The term search engine has become the predominant term for search system or search site, but before reading any further, you need to understand the different types of search, um, thingies, you’re going to run across.
Basically, you need to know about four thingies:
1. Search indexes or search engines: These are the predominant type of search tools you’ll run across. Originally, the term search engine referred to some kind of search index, a huge database containing information from individual Web sites. Google’s vast index (http://www.google.com/ ) contains over 3 billion pages, for instance. Large search-index companies own thousands of computers that use software known as spiders or robots (or just plain bots — Google’s software is known as Googlebot) to grab Web pages and read the information stored in them. These systems don’t always grab all the information on each page or all the pages in a Web site, but they grab a significant amount of information and use complex algorithms to index that information. Google is the world’s most popular search engine.

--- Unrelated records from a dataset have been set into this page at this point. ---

/-- PLOG's operands (R278). -/
structure PlogOp where
  p : Pred
  s1 : Pred
  s2 : Pred
  op : BitVec 3
  deriving DecidableEq, Repr, Inhabited

/-- CVTF's operands (R281). -/
structure CvtfOp where
  d : Reg
  s1 : Reg
  sg : Bool
  rnd : BitVec 3
  deriving DecidableEq, Repr, Inhabited

/-- CVTI's operands (R282). -/
structure CvtiOp where
  d : Reg
  s1 : Reg
  wid : BitVec 2
  sg : Bool
  rnd : BitVec 3
  deriving DecidableEq, Repr, Inhabited

/-- CVTN's operands (R283). -/
structure CvtnOp where
  d : Reg
  s1 : Reg
  fs : BitVec 4
  dir : Bool
  sat : Bool
  rnd : BitVec 3
  deriving DecidableEq, Repr, Inhabited

/-- BRP's operands (R284). -/
structure BrpOp where
  p : Pred
  neg : Bool
  off : BitVec 30
  deriving DecidableEq, Repr, Inhabited

/-- LOOP's operands (R286). -/
structure LoopOp where
  s1 : Reg
  off : BitVec 30
  deriving DecidableEq, Repr, Inhabited

/-- DSET's operands (R216). -/
structure DsetOp where
  d : Desc
  q : BitVec 2
  value : BitVec 32
  deriving DecidableEq, Repr, Inhabited

/-- PT and PROW: `none` is PT = 0, `some n` is PT = 1 with PROW = n (R297, R312, R326). -/
abbrev Pass := Option (BitVec 8)

/-- The B operand of MMA and SMMA: a descriptor or a weight stage (R297). -/
inductive BSrc where
  | desc (d : Desc)
  | stage (st : Bool)
  deriving DecidableEq, Repr, Inhabited

/-- WLOAD's operands (R298). -/
structure WloadOp where
  d1 : Desc
  stg : Bool
  deriving DecidableEq, Repr, Inhabited

/-- MMA's operands (R299). -/
structure MmaOp where
  d0 : Desc
  d1 : Desc
  b : BSrc
  pass : Pass
  deriving DecidableEq, Repr, Inhabited

/-- GMMA's operands (R299). -/
structure GmmaOp where
  d0 : Desc
  d1 : Desc
  d2 : Desc
  pass : Pass
  deriving DecidableEq, Repr, Inhabited

/-- SMMA's operands (R300). -/
structure SmmaOp where
  d0 : Desc
  d1 : Desc
  b : BSrc
  q : BitVec 2
  pass : Pass
  deriving DecidableEq, Repr, Inhabited

/-- MQBIND's operands (R301): the mode is 0 for 2:4 and 1 for 1:4. -/
structure MqbindOp where
  q : BitVec 2
  mode : Bool
  deriving DecidableEq, Repr, Inhabited

/-- ACLR's operands (R302). -/
structure AclrOp where
  d0 : Desc
  mode : Bool
  pass : Pass
  deriving DecidableEq, Repr, Inhabited

/-- ALD's and ASCL's operands (R303, R305). -/
structure D2Pass where
  d0 : Desc
  d1 : Desc
  pass : Pass
  deriving DecidableEq, Repr, Inhabited

/-- Two descriptors, PT, SAT and RND: AST, the unary vector words, the copies. -/
structure D2Conv where
  d0 : Desc
  d1 : Desc
  pass : Pass
  sat : Bool
  rnd : BitVec 3
  deriving DecidableEq, Repr, Inhabited

/-- The binary vector words (R313). -/
structure VBinOp where
  d0 : Desc
  d1 : Desc
  d2 : Desc
  br : Bool
  pass : Pass
  sat : Bool
  rnd : BitVec 3
  deriving DecidableEq, Repr, Inhabited

/-- VFMA (R313). -/
structure VFmaOp where
  d0 : Desc
  d1 : Desc
  d2 : Desc
  d3 : Desc
  br : Bool
  bc : Bool
  pass : Pass
  sat : Bool
  rnd : BitVec 3
  deriving DecidableEq, Repr, Inhabited

/-- VBCAST (R316): `col` is FN[8]. -/
structure VBcastOp where
  d0 : Desc
  d1 : Desc
  col : Bool
  pass : Pass
  sat : Bool
  rnd : BitVec 3
  deriving DecidableEq, Repr, Inhabited

/-- VEPI (R317): `bias` is d2 when BIAS = 1. -/
structure VEpiOp where
  d0 : Desc
  d1 : Desc
  bias : Option Desc
  fn : BitVec 4
  pass : Pass
  sat : Bool
  rnd : BitVec 3
  deriving DecidableEq, Repr, Inhabited

/-- CFILL (R328). -/
structure CfillOp where
  d0 : Desc
  value : BitVec 16
  sat : Bool
  rnd : BitVec 3
  deriving DecidableEq, Repr, Inhabited

/-- CMCAST (R329): `tflag` is TFLAG when TSIG = 1. -/
structure CmcastOp where
  d0 : Desc
  d1 : Desc
  storer : Bool
  tflag : Option (BitVec 6)
  n1 : BitVec 8
  sat : Bool
  rnd : BitVec 3
  deriving DecidableEq, Repr, Inhabited

/-- CWBIND (R330). -/
structure CwbindOp where
  d0 : Desc
  d1 : Desc
  win : BitVec 2
  n1 : BitVec 8
  sat : Bool
  rnd : BitVec 3
  deriving DecidableEq, Repr, Inhabited

/-- CWADV (R330). -/
structure CwadvOp where
  win : BitVec 2
  n1 : BitVec 8
  deriving DecidableEq, Repr, Inhabited

/-- CPFA (R333). -/
structure CpfaOp where
  d0 : Desc
  d1 : Desc
  sat : Bool
  rnd : BitVec 3
  deriving DecidableEq, Repr, Inhabited

/-- CMETA (R334). -/
structure CmetaOp where
  d1 : Desc
  q : BitVec 2
  deriving DecidableEq, Repr, Inhabited

/-- CLSEND and CLRECV (R336). -/
structure ClOp where
  d : Desc
  link : BitVec 4
  block : BitVec 12
  deriving DecidableEq, Repr, Inhabited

2. Search directories: A directory is a categorized collection of information about Web sites. Rather than containing information from Web pages, it contains information about Web sites. The most significant search directories are owned by Yahoo! (http://www.dir.yahoo.com/) and the Open Directory Project (http://www.dmoz.org/). Directory companies don’t use spiders or bots to download and index pages on the Web sites in the directory; rather, for each Web site, the directory contains information such as a title and description. The two most important directories, Yahoo! and Open Directory, have staff members who examine all the sites in the directory to make sure they are placed into the correct categories and meet certain quality criteria. Smaller directories often allow people submitting sites to specify which category should be used.
3. Non-spidered indexes: I wasn’t sure what to call these things, so I made up a name: non-spidered indexes. A number of small indexes, less important than the major indexes such as Google, don’t use spiders to examine the full contents of each page in the index. Rather, the index contains background information about each page, such as titles, descriptions, and keywords. In some cases, this information comes from the meta tags pulled off the pages in the index. In other cases, the person who enters the site into the index provides this information.
4. Pay-per-click systems: Some systems provide pay-per-click listings. Advertisers place small ads into the systems, and when users perform their searches, the results contain some of these sponsored listings, typically above and to the right of the free listings.